▶
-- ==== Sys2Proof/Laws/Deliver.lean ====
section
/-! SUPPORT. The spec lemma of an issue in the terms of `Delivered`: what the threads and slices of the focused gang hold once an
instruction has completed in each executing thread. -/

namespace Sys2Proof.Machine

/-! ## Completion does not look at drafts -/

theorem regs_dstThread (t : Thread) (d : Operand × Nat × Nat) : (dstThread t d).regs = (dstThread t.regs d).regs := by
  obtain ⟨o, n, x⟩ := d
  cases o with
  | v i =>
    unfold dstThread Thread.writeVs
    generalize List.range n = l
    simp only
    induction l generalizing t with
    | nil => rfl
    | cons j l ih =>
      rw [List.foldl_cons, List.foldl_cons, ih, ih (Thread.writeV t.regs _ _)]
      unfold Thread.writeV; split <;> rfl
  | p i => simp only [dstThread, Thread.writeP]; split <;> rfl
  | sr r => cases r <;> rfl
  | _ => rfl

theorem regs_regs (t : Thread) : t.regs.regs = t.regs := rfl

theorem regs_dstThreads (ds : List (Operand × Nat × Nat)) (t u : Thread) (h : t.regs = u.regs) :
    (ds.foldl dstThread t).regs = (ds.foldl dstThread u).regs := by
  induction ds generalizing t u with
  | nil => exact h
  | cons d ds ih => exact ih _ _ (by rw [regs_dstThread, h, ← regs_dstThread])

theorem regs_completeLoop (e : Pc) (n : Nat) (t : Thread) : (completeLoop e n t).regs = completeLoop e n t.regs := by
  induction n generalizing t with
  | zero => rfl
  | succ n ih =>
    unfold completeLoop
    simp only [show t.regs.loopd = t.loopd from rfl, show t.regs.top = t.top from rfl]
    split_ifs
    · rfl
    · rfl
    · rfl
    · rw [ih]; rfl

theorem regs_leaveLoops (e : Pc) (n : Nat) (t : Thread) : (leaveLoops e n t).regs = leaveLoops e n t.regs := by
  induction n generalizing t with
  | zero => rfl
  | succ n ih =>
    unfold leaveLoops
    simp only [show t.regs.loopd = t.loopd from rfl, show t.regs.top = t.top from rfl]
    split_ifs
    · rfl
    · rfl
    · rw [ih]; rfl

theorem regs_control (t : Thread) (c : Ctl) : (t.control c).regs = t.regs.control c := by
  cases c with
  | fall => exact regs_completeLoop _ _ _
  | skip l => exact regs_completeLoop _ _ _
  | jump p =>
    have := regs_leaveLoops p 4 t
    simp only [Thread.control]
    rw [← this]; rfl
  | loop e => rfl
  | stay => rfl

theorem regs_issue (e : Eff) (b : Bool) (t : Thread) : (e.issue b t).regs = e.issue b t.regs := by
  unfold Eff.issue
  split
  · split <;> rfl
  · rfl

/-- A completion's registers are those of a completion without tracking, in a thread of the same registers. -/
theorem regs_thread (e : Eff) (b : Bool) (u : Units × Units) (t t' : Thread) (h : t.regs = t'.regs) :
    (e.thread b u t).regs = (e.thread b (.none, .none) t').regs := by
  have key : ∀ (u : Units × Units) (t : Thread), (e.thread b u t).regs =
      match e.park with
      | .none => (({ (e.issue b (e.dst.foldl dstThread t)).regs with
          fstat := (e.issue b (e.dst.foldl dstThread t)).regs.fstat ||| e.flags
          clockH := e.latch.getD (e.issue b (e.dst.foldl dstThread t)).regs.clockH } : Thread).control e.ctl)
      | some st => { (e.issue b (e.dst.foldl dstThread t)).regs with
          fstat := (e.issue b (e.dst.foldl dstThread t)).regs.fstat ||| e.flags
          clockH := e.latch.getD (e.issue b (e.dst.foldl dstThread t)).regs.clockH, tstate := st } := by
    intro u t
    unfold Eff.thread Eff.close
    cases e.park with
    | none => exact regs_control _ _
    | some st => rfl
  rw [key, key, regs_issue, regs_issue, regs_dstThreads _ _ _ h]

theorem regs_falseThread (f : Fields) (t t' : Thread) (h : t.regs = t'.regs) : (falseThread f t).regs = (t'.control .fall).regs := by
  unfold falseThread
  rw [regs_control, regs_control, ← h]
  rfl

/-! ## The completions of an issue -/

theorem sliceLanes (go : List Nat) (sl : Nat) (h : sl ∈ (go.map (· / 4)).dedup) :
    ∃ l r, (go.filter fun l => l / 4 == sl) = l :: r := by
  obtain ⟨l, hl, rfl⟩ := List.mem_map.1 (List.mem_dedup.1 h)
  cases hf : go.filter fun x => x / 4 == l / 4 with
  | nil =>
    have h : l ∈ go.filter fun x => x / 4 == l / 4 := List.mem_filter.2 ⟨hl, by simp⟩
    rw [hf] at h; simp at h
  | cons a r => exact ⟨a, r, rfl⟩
◀
▶
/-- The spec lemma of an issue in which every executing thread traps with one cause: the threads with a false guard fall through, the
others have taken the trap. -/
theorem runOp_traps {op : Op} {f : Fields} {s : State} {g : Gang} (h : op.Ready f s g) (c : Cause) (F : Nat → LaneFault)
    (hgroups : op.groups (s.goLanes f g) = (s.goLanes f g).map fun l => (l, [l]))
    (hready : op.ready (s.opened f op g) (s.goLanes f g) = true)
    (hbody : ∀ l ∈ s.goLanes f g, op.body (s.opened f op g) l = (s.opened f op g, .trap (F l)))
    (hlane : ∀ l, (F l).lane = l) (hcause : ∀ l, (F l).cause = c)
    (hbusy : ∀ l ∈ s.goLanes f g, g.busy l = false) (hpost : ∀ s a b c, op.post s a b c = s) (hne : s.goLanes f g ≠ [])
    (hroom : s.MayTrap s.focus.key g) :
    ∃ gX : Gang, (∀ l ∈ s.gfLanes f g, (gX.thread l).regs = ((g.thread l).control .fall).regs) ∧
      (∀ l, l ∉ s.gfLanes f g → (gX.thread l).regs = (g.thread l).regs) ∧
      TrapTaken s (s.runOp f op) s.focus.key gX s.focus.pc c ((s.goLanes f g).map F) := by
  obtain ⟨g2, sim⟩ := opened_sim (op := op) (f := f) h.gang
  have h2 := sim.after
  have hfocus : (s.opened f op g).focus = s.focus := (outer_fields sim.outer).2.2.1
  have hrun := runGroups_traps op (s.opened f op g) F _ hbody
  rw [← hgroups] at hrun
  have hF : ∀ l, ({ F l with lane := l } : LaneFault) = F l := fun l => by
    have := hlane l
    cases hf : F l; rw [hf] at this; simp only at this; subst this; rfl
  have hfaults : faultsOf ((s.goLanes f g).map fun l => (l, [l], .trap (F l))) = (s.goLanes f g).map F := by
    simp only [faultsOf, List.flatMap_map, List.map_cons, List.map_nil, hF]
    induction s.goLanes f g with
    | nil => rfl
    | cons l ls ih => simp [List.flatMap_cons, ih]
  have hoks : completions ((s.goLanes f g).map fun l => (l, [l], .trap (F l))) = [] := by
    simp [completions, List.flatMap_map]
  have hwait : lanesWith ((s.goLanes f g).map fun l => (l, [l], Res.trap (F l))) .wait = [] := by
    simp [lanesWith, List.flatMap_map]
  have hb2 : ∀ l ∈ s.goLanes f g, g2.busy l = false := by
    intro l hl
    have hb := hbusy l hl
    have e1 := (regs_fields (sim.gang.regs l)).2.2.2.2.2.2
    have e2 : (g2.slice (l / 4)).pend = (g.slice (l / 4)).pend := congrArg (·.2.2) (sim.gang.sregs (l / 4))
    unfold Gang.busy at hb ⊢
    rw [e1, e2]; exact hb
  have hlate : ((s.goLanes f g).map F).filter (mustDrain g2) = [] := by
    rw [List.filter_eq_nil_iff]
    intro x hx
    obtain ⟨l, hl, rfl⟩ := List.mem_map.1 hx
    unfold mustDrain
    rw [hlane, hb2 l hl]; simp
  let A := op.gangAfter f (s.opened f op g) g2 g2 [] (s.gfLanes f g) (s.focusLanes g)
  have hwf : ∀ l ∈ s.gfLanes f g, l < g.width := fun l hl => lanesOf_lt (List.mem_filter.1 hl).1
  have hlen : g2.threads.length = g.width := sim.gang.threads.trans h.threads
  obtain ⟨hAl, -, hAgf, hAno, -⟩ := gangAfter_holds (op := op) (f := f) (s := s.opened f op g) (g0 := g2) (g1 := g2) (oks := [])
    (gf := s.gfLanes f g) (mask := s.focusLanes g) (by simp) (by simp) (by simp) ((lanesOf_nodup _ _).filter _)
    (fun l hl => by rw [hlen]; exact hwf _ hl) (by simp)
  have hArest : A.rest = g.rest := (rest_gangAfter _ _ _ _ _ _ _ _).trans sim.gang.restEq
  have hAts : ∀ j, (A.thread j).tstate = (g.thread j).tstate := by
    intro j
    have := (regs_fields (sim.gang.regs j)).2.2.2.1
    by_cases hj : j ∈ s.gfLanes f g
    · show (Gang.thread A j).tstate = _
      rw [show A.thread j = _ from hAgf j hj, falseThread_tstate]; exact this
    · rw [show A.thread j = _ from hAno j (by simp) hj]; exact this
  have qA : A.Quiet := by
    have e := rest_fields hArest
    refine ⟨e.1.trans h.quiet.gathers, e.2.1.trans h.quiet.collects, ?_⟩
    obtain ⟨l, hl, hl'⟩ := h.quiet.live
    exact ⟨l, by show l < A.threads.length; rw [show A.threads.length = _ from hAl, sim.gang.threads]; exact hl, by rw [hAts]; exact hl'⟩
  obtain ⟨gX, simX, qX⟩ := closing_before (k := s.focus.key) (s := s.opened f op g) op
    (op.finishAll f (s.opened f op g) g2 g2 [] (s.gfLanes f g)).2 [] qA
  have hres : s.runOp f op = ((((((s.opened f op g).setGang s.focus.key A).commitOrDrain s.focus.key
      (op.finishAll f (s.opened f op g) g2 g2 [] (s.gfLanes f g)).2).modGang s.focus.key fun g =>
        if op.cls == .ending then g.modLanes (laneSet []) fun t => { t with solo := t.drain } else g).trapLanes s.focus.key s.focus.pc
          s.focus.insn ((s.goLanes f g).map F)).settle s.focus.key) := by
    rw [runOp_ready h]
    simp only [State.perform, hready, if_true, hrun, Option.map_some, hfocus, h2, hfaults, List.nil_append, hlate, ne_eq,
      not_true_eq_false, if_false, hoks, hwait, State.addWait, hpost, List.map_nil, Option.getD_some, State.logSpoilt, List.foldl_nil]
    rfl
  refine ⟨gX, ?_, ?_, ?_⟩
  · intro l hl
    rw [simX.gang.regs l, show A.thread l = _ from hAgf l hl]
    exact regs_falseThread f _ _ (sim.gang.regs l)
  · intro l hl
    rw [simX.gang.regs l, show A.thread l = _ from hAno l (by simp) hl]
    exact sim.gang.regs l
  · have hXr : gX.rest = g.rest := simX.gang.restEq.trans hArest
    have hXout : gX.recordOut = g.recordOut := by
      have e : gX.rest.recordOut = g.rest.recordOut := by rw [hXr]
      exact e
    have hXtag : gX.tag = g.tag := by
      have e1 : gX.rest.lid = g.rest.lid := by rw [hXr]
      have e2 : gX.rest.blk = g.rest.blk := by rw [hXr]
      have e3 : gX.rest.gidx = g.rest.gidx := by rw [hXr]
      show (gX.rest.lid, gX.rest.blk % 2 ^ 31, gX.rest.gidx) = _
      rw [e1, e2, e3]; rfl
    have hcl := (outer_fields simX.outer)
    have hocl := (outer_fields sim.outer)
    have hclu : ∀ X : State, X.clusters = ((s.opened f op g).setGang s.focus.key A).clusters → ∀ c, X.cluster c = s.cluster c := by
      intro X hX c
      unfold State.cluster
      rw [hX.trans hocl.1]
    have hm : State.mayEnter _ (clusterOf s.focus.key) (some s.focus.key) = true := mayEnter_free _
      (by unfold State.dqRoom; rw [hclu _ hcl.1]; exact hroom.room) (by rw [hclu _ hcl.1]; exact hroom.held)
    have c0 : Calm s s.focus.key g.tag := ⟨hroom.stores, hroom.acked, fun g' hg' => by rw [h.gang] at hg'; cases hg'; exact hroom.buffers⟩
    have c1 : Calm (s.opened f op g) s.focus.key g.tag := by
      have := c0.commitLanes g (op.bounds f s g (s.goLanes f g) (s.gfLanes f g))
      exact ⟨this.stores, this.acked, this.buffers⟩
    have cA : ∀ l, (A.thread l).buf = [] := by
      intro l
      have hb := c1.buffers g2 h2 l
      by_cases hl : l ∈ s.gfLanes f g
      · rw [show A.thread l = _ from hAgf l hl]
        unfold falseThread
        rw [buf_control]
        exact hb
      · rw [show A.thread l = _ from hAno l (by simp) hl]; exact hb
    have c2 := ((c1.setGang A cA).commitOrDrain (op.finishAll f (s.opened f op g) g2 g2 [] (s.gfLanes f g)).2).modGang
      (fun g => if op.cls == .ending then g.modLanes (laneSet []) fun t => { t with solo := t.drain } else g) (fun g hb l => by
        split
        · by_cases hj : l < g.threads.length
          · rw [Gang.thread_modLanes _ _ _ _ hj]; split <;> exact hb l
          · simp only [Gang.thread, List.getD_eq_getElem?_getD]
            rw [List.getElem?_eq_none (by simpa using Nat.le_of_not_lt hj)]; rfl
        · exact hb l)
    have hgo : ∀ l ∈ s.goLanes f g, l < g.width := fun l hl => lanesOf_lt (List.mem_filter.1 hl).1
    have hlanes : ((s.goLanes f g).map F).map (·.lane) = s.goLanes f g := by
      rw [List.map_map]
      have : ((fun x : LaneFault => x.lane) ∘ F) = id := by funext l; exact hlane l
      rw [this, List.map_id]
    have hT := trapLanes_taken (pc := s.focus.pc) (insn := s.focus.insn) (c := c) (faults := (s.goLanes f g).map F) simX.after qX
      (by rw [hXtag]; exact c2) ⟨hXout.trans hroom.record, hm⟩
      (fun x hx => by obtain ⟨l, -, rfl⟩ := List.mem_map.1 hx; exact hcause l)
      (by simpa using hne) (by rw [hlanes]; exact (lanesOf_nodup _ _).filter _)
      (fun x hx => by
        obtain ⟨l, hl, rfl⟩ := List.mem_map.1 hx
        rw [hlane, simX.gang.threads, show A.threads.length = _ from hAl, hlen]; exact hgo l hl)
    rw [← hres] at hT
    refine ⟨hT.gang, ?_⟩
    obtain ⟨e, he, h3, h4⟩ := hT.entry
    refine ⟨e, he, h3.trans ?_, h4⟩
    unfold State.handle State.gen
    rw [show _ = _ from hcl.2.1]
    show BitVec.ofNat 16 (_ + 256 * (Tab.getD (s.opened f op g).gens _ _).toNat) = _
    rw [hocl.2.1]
◀
▶
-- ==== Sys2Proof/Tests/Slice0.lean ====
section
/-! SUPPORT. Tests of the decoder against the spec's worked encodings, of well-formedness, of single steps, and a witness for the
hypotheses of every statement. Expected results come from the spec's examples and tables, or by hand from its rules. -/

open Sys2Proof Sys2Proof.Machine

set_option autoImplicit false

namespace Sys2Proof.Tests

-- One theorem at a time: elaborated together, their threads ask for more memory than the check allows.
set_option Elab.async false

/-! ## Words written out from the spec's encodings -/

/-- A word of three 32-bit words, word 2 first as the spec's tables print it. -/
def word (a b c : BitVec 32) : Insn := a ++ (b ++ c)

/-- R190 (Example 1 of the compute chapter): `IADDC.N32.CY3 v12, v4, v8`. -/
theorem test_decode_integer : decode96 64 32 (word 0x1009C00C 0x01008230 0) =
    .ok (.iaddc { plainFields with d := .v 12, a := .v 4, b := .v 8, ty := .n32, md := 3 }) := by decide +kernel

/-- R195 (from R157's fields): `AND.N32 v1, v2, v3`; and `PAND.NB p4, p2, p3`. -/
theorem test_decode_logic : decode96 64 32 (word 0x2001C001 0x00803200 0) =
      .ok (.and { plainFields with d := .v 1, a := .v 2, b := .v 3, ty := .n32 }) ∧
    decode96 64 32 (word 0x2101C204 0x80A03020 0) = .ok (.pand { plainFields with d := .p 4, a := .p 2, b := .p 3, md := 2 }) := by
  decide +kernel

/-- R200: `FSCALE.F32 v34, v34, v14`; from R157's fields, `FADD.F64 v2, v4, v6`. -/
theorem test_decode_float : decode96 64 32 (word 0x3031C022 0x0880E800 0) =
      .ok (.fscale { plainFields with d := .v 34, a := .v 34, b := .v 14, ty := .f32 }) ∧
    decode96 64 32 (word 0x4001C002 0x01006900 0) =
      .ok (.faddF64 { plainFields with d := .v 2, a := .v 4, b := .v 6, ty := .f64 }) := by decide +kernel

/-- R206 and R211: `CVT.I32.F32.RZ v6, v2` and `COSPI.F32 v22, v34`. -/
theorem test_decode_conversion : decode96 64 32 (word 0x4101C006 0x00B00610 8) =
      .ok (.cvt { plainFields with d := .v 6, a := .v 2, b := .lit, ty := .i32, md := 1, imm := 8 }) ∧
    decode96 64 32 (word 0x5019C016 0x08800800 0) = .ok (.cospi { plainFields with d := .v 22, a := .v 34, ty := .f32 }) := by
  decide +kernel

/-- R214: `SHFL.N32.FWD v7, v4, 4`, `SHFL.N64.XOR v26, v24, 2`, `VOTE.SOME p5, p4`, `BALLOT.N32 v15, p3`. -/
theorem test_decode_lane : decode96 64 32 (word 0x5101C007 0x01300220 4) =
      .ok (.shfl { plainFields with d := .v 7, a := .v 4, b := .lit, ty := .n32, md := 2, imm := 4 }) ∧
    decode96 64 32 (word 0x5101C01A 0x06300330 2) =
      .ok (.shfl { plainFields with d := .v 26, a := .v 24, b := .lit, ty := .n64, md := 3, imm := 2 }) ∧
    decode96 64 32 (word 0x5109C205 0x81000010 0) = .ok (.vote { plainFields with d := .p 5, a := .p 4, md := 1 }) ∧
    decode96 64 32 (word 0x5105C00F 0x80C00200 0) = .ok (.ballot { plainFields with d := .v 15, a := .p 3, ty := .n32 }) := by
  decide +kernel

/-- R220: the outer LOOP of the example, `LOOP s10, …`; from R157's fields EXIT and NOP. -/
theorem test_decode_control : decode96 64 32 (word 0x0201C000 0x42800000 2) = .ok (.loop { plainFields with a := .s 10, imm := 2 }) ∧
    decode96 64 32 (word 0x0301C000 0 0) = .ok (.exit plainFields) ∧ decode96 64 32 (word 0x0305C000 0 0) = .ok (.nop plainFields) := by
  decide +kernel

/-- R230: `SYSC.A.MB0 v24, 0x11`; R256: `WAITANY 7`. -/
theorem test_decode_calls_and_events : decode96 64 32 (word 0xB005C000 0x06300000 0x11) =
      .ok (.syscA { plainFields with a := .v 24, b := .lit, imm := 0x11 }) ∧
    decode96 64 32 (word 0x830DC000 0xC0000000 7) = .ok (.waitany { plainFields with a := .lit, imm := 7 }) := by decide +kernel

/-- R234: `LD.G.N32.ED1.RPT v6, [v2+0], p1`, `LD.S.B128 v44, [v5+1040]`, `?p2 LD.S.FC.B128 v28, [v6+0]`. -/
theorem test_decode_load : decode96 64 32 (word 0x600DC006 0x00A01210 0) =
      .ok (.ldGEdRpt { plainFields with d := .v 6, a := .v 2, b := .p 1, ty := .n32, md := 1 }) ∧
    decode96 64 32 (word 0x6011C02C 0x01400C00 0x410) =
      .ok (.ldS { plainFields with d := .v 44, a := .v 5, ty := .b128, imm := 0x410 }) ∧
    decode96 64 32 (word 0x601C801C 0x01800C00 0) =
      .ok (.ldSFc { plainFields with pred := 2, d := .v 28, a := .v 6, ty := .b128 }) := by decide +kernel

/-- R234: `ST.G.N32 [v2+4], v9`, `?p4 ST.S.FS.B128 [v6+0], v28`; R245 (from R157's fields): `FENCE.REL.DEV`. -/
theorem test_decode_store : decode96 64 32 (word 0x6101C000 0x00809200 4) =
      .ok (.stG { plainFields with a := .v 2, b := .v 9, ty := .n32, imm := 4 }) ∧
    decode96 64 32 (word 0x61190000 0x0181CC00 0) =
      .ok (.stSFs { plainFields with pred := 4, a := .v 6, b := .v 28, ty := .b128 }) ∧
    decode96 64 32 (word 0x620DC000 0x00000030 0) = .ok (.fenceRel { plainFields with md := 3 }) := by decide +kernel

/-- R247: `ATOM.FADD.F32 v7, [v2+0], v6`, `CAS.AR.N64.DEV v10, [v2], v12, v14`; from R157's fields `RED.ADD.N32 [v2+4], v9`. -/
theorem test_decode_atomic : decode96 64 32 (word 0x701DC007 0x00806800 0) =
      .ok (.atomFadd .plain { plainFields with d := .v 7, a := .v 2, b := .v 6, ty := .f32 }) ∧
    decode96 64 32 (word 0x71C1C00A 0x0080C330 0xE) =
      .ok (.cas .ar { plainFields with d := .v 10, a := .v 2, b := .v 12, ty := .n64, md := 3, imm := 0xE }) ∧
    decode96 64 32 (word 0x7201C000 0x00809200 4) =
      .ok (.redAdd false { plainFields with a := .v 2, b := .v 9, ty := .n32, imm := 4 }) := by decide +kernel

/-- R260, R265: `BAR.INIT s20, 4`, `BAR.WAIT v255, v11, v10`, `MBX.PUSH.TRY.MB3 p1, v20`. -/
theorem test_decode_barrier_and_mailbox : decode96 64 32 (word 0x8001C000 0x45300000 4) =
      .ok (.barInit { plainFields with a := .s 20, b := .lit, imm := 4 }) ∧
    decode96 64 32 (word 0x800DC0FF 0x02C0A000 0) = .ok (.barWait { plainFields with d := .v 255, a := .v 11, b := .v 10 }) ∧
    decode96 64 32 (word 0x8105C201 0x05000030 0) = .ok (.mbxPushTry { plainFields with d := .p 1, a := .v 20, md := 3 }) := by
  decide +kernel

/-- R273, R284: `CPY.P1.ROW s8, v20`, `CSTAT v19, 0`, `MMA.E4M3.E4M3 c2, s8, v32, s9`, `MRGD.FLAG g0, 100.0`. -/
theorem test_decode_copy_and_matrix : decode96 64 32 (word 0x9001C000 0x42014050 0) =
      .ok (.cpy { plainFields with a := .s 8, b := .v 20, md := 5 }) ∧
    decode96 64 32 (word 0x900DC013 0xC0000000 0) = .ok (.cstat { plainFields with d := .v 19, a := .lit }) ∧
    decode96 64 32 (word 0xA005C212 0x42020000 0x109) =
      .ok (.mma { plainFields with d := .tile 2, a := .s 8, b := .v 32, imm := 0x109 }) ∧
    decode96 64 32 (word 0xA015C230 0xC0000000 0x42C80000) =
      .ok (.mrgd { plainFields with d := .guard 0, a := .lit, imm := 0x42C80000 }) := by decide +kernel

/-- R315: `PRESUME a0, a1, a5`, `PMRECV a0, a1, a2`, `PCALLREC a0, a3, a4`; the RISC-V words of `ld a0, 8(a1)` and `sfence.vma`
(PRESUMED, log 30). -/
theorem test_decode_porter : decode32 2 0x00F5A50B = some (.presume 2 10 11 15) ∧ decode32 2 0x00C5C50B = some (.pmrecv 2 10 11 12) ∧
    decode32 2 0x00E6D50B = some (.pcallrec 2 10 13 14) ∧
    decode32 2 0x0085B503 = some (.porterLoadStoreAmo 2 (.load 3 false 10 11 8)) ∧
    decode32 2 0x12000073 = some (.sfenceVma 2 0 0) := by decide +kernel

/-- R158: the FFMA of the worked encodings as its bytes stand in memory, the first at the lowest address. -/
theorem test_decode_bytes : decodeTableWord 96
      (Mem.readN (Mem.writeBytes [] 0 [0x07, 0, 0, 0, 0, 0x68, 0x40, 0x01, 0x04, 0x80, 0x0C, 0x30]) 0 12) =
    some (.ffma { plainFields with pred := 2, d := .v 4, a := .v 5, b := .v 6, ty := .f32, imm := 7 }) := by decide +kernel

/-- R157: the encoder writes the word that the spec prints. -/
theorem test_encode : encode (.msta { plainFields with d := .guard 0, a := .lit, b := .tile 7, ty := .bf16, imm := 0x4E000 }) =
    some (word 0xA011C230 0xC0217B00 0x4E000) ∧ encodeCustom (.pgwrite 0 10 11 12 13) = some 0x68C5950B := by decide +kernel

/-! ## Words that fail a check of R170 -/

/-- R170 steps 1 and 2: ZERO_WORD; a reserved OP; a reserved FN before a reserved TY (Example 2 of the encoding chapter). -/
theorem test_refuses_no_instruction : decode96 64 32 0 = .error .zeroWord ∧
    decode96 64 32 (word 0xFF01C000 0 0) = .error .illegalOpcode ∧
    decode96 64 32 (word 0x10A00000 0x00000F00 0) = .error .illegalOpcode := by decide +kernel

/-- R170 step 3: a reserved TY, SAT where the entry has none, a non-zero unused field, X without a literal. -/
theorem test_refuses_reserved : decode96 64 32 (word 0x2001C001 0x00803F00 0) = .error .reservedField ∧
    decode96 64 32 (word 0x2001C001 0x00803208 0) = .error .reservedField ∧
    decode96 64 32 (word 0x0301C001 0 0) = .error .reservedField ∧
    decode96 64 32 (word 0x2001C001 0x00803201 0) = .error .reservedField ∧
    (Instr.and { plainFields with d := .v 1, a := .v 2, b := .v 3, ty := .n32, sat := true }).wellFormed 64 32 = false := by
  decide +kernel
◀
Within the material above, output exactly the lines from the one with "same registers. -/" through the one with "exact ⟨a, r, rfl⟩", end lines included, and nothing besides.

/-- A completion's registers are those of a completion without tracking, in a thread of the same registers. -/
theorem regs_thread (e : Eff) (b : Bool) (u : Units × Units) (t t' : Thread) (h : t.regs = t'.regs) :
    (e.thread b u t).regs = (e.thread b (.none, .none) t').regs := by
  have key : ∀ (u : Units × Units) (t : Thread), (e.thread b u t).regs =
      match e.park with
      | .none => (({ (e.issue b (e.dst.foldl dstThread t)).regs with
          fstat := (e.issue b (e.dst.foldl dstThread t)).regs.fstat ||| e.flags
          clockH := e.latch.getD (e.issue b (e.dst.foldl dstThread t)).regs.clockH } : Thread).control e.ctl)
      | some st => { (e.issue b (e.dst.foldl dstThread t)).regs with
          fstat := (e.issue b (e.dst.foldl dstThread t)).regs.fstat ||| e.flags
          clockH := e.latch.getD (e.issue b (e.dst.foldl dstThread t)).regs.clockH, tstate := st } := by
    intro u t
    unfold Eff.thread Eff.close
    cases e.park with
    | none => exact regs_control _ _
    | some st => rfl
  rw [key, key, regs_issue, regs_issue, regs_dstThreads _ _ _ h]

theorem regs_falseThread (f : Fields) (t t' : Thread) (h : t.regs = t'.regs) : (falseThread f t).regs = (t'.control .fall).regs := by
  unfold falseThread
  rw [regs_control, regs_control, ← h]
  rfl

/-! ## The completions of an issue -/

theorem sliceLanes (go : List Nat) (sl : Nat) (h : sl ∈ (go.map (· / 4)).dedup) :
    ∃ l r, (go.filter fun l => l / 4 == sl) = l :: r := by
  obtain ⟨l, hl, rfl⟩ := List.mem_map.1 (List.mem_dedup.1 h)
  cases hf : go.filter fun x => x / 4 == l / 4 with
  | nil =>
    have h : l ∈ go.filter fun x => x / 4 == l / 4 := List.mem_filter.2 ⟨hl, by simp⟩
    rw [hf] at h; simp at h
  | cons a r => exact ⟨a, r, rfl⟩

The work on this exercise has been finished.